● Work instruction: Your task is to repeat exactly the lines below between the line holding "((s.positions c).filter isLow).filterMap" and the line holding "with TIM_ACT. -/", inclusive, and only those.

*** Block opens ***

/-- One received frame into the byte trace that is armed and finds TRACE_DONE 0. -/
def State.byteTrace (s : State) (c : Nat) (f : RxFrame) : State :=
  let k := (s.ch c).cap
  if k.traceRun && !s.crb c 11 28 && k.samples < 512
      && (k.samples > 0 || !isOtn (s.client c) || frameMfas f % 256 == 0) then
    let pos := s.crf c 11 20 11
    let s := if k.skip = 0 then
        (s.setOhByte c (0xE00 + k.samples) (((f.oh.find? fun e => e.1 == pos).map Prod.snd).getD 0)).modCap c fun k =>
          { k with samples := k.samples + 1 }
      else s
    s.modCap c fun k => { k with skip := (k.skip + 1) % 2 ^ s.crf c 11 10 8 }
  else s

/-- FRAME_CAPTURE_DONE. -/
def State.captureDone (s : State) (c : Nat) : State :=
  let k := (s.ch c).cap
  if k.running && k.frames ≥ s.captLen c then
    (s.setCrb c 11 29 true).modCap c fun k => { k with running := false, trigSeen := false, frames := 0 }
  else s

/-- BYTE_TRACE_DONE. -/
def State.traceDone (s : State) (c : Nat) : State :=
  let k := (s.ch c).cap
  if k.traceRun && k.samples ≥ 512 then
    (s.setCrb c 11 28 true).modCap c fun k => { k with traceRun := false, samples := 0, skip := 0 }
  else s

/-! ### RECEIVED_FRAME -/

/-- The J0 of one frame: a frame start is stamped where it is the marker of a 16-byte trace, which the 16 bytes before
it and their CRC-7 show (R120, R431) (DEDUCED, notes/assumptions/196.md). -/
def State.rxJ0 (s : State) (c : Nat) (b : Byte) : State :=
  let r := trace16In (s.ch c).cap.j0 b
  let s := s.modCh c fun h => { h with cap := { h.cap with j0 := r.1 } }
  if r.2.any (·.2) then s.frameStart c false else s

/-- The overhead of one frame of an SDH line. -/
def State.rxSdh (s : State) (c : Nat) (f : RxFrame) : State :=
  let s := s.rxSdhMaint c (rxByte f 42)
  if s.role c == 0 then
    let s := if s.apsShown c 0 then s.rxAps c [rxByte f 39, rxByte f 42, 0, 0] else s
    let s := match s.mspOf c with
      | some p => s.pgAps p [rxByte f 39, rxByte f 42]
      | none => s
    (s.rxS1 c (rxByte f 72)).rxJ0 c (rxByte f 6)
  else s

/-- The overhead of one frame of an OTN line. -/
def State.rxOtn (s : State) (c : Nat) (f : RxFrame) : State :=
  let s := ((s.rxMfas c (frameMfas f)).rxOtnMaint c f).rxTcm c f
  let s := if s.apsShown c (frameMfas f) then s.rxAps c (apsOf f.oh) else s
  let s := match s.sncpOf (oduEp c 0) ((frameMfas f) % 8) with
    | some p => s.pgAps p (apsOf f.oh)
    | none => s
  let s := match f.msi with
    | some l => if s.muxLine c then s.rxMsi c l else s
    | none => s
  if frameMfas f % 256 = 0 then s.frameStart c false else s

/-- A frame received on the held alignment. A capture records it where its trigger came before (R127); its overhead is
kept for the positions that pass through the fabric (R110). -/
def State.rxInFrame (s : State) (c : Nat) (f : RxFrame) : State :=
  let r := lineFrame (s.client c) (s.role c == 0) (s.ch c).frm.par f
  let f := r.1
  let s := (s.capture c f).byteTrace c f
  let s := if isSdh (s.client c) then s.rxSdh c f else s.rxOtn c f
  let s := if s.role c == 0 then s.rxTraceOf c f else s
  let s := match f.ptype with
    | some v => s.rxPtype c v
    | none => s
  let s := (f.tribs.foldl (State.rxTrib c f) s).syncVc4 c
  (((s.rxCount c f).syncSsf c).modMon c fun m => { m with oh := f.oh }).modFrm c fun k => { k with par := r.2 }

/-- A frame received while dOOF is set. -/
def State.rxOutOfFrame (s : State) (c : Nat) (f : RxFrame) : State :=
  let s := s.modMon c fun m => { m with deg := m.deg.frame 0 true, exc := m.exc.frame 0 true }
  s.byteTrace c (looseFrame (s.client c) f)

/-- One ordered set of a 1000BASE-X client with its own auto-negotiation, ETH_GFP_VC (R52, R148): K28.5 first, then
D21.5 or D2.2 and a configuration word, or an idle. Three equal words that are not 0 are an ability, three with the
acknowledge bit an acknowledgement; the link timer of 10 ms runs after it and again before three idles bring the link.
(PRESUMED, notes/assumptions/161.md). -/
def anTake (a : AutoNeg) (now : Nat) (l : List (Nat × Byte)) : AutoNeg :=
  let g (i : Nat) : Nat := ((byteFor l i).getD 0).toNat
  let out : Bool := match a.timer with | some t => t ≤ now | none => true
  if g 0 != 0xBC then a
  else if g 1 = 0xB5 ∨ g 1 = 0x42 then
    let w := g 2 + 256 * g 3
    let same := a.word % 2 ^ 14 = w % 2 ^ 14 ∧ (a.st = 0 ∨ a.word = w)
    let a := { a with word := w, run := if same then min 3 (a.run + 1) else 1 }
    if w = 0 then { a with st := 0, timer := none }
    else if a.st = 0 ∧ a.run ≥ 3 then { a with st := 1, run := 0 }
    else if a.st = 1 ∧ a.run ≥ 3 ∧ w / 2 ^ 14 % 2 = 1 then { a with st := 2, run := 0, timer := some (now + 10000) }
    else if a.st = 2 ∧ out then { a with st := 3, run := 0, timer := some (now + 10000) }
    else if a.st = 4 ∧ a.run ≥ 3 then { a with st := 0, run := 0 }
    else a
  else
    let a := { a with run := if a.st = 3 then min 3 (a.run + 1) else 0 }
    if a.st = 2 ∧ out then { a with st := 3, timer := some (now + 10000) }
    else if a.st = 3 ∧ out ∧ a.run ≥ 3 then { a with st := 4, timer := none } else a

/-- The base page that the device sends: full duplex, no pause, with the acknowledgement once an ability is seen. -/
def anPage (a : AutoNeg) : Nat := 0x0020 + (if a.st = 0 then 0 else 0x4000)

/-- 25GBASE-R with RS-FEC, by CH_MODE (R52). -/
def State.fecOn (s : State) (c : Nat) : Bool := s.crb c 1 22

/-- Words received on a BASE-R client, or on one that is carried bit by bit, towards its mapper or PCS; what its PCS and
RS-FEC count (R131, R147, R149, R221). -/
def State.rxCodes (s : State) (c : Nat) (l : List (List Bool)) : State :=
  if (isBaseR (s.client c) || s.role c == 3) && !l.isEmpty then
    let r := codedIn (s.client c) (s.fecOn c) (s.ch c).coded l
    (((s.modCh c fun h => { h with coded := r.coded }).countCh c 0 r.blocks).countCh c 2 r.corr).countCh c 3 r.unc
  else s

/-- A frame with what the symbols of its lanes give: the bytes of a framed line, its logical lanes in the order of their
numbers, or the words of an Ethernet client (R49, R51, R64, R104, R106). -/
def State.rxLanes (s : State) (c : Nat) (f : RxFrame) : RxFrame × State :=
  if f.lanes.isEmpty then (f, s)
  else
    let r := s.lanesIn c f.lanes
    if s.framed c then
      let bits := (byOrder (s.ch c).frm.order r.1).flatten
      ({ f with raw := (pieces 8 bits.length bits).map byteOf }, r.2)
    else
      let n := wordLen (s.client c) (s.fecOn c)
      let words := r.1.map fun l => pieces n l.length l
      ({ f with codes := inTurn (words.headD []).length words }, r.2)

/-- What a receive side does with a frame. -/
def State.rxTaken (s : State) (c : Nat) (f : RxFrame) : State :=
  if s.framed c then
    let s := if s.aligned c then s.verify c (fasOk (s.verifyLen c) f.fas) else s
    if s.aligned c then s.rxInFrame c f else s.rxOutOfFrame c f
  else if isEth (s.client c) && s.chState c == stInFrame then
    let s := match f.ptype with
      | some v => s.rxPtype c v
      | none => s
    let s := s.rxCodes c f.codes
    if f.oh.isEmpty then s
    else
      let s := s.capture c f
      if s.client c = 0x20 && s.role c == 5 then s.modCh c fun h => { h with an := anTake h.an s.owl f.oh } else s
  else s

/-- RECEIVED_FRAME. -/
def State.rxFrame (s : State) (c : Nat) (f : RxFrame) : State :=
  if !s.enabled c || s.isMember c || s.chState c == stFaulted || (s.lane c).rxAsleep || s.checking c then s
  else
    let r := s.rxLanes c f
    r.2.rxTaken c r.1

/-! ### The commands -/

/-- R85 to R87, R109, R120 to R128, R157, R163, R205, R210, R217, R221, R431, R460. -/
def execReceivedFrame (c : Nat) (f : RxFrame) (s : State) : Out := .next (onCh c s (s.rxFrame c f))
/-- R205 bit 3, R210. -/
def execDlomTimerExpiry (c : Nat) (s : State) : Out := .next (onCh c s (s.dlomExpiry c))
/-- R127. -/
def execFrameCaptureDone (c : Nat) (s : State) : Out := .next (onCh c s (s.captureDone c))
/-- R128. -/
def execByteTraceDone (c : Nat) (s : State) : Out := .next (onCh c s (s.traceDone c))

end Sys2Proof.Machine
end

*** Block closes ***
*** Block opens ***

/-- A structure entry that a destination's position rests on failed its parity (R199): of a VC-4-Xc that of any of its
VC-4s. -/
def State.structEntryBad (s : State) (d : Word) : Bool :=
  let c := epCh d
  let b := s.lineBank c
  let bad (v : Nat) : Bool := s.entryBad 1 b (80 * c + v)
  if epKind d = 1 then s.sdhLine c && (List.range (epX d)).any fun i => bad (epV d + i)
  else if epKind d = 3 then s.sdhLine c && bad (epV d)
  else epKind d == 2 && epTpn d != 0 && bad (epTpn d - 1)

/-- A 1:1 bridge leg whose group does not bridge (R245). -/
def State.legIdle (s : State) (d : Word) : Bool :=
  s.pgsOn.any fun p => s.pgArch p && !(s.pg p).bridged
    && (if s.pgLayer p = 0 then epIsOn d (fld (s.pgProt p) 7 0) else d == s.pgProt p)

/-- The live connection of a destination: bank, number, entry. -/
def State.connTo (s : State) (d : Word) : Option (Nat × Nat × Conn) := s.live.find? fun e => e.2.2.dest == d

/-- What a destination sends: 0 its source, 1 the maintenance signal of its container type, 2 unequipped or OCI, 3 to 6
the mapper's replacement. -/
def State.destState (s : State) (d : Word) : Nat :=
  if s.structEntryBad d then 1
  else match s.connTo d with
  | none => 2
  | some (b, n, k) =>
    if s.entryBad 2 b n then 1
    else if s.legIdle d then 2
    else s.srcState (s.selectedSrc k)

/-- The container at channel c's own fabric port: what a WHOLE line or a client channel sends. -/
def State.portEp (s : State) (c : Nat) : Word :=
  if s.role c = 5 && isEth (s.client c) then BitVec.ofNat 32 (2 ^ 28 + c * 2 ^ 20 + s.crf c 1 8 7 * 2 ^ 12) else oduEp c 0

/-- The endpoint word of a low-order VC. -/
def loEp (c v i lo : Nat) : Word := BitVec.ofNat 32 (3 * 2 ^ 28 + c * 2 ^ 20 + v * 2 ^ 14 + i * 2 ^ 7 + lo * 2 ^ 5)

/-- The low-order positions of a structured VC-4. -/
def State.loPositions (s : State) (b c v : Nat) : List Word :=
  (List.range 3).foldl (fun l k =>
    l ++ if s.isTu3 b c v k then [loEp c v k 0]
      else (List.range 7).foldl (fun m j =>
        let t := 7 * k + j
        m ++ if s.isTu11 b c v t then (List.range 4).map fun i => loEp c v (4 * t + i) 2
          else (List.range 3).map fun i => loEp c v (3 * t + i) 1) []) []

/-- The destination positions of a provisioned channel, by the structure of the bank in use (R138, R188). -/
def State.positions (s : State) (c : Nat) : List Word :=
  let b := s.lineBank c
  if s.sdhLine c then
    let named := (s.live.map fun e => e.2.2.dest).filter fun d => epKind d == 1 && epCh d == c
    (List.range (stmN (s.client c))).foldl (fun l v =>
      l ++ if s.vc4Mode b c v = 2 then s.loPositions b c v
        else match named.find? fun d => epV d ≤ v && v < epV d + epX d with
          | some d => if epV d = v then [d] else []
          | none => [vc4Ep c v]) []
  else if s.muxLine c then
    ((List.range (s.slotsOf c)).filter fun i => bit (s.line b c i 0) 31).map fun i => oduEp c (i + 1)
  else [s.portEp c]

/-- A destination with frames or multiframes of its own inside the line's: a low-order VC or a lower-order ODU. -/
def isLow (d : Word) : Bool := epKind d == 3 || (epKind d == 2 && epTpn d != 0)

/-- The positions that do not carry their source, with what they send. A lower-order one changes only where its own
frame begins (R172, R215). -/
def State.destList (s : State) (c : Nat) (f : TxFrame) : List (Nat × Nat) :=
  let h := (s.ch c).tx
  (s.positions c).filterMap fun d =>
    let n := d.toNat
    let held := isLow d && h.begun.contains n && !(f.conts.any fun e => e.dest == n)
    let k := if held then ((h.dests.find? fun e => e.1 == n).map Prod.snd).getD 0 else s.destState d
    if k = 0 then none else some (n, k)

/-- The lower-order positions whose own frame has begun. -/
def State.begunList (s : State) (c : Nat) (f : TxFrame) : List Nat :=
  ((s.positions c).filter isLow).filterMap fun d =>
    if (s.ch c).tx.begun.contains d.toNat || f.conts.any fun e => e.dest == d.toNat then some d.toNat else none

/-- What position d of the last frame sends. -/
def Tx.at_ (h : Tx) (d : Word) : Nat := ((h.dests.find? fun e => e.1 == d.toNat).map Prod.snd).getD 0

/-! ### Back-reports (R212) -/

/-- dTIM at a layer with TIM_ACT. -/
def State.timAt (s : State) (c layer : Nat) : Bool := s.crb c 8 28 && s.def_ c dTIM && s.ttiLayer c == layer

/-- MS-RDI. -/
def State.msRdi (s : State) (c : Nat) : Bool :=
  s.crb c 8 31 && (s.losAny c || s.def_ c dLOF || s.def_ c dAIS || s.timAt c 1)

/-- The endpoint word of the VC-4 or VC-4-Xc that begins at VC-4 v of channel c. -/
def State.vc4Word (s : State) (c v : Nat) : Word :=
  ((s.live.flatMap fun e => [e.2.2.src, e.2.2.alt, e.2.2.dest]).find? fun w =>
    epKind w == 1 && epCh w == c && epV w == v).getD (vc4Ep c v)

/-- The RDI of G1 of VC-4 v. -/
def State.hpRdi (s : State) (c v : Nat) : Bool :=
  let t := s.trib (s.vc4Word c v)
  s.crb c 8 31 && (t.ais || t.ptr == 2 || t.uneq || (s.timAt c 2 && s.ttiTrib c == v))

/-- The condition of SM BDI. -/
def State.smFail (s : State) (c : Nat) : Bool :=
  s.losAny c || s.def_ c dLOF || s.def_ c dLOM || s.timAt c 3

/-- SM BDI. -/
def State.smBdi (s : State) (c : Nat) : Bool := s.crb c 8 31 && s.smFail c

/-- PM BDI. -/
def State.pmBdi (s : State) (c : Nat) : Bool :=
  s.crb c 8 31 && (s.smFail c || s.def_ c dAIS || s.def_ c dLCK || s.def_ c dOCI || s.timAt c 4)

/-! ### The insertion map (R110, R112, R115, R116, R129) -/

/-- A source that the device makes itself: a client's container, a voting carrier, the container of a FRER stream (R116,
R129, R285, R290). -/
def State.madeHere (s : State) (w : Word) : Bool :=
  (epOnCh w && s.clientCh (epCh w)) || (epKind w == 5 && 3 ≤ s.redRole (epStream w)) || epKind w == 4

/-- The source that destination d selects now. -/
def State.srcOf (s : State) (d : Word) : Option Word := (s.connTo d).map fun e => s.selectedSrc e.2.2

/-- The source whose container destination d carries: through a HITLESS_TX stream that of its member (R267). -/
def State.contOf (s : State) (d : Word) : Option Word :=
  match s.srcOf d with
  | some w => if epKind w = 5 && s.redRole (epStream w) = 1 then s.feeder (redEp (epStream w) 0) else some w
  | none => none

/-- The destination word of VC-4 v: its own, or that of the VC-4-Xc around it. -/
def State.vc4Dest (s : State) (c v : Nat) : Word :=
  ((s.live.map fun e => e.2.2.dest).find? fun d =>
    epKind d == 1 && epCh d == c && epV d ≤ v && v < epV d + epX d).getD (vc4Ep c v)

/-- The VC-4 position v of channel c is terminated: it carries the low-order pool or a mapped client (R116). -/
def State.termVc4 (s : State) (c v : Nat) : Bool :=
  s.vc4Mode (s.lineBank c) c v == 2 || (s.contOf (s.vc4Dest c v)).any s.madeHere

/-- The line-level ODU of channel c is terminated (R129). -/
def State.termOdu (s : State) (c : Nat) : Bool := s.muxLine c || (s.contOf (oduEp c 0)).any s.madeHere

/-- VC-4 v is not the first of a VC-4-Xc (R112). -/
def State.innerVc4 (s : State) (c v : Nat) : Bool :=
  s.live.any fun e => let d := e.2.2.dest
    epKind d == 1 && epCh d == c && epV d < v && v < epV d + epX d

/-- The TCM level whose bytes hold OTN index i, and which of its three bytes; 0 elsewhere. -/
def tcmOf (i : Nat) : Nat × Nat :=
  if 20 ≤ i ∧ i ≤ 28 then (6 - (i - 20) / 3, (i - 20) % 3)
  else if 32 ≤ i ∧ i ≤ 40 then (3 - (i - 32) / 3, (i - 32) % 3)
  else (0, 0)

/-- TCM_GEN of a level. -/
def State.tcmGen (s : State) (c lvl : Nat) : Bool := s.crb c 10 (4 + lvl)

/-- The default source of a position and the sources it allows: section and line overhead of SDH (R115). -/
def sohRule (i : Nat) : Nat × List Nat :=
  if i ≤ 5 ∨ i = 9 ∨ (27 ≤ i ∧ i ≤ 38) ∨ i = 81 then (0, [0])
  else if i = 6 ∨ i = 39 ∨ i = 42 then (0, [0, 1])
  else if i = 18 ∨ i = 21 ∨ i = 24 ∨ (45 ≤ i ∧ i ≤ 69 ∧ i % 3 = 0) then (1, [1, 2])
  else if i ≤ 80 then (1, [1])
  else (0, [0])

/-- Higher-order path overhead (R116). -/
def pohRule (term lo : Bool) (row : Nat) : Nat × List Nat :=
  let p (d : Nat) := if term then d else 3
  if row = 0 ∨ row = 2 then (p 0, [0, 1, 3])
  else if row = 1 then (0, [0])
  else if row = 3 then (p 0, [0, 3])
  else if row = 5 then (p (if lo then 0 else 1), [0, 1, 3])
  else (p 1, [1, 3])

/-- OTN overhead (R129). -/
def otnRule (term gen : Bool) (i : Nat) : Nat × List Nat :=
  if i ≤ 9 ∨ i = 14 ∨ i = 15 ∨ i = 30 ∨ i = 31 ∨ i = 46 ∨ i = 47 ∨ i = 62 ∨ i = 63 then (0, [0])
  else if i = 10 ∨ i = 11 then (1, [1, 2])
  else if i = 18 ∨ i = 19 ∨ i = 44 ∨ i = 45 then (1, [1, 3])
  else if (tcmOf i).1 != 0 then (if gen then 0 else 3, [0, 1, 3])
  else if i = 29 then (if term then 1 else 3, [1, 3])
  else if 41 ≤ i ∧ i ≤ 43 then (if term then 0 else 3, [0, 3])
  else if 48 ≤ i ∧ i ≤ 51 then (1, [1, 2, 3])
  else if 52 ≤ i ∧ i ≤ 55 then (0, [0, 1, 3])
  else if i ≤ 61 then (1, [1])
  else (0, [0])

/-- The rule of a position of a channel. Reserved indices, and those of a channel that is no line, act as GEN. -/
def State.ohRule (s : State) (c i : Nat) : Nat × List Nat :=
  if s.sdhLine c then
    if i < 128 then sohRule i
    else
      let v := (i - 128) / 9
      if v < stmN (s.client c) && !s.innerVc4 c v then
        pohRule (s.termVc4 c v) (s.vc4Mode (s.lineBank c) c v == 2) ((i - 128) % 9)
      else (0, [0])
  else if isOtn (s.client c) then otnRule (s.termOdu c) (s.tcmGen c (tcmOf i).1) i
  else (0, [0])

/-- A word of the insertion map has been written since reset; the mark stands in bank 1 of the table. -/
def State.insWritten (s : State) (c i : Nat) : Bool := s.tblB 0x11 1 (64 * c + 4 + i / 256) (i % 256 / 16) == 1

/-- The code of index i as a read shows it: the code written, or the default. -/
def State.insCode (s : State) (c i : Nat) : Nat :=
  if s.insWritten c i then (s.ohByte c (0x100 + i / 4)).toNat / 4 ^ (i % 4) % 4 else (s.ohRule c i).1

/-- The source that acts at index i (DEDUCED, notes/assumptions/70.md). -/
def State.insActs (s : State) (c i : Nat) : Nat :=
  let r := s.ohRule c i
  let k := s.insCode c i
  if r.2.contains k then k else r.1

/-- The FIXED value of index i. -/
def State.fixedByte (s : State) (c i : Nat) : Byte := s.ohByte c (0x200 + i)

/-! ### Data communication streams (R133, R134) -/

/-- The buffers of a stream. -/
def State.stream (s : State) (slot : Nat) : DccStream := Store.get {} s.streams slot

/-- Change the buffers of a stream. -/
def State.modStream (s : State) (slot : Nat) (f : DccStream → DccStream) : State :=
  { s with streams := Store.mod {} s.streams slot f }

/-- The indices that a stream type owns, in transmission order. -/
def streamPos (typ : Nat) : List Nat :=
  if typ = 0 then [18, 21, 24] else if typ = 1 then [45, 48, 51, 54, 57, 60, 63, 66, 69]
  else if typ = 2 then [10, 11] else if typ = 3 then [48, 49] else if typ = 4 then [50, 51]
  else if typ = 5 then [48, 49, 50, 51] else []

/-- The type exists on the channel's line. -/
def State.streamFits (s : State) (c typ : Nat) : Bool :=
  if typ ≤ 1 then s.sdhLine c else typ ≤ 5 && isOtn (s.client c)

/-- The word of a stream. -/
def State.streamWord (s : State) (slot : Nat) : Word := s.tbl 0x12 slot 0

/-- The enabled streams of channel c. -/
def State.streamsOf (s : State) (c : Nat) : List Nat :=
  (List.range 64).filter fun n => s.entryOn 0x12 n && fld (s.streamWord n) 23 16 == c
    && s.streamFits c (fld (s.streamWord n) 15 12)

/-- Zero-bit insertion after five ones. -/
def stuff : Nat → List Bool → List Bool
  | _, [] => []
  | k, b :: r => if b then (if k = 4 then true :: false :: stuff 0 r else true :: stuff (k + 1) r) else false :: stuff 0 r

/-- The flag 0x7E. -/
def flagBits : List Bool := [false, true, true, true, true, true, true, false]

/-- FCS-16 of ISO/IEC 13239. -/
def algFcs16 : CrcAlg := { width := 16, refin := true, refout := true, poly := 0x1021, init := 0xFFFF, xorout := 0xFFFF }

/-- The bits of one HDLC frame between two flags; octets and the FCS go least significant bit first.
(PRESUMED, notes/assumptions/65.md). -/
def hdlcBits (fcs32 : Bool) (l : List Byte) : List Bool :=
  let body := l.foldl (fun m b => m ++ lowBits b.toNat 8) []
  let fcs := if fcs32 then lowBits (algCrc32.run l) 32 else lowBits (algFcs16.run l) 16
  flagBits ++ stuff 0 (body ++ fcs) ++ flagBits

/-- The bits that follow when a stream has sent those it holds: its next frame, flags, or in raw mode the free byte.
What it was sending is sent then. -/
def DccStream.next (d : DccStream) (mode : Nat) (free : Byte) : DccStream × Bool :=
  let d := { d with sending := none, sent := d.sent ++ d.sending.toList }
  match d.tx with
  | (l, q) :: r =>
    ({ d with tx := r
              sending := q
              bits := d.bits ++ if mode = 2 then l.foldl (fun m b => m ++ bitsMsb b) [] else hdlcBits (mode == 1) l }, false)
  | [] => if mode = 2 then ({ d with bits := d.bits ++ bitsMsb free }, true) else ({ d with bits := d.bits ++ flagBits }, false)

*** Block closes ***

● Solution below:
  ((s.positions c).filter isLow).filterMap fun d =>
    if (s.ch c).tx.begun.contains d.toNat || f.conts.any fun e => e.dest == d.toNat then some d.toNat else none

/-- What position d of the last frame sends. -/
def Tx.at_ (h : Tx) (d : Word) : Nat := ((h.dests.find? fun e => e.1 == d.toNat).map Prod.snd).getD 0

/-! ### Back-reports (R212) -/

/-- dTIM at a layer with TIM_ACT. -/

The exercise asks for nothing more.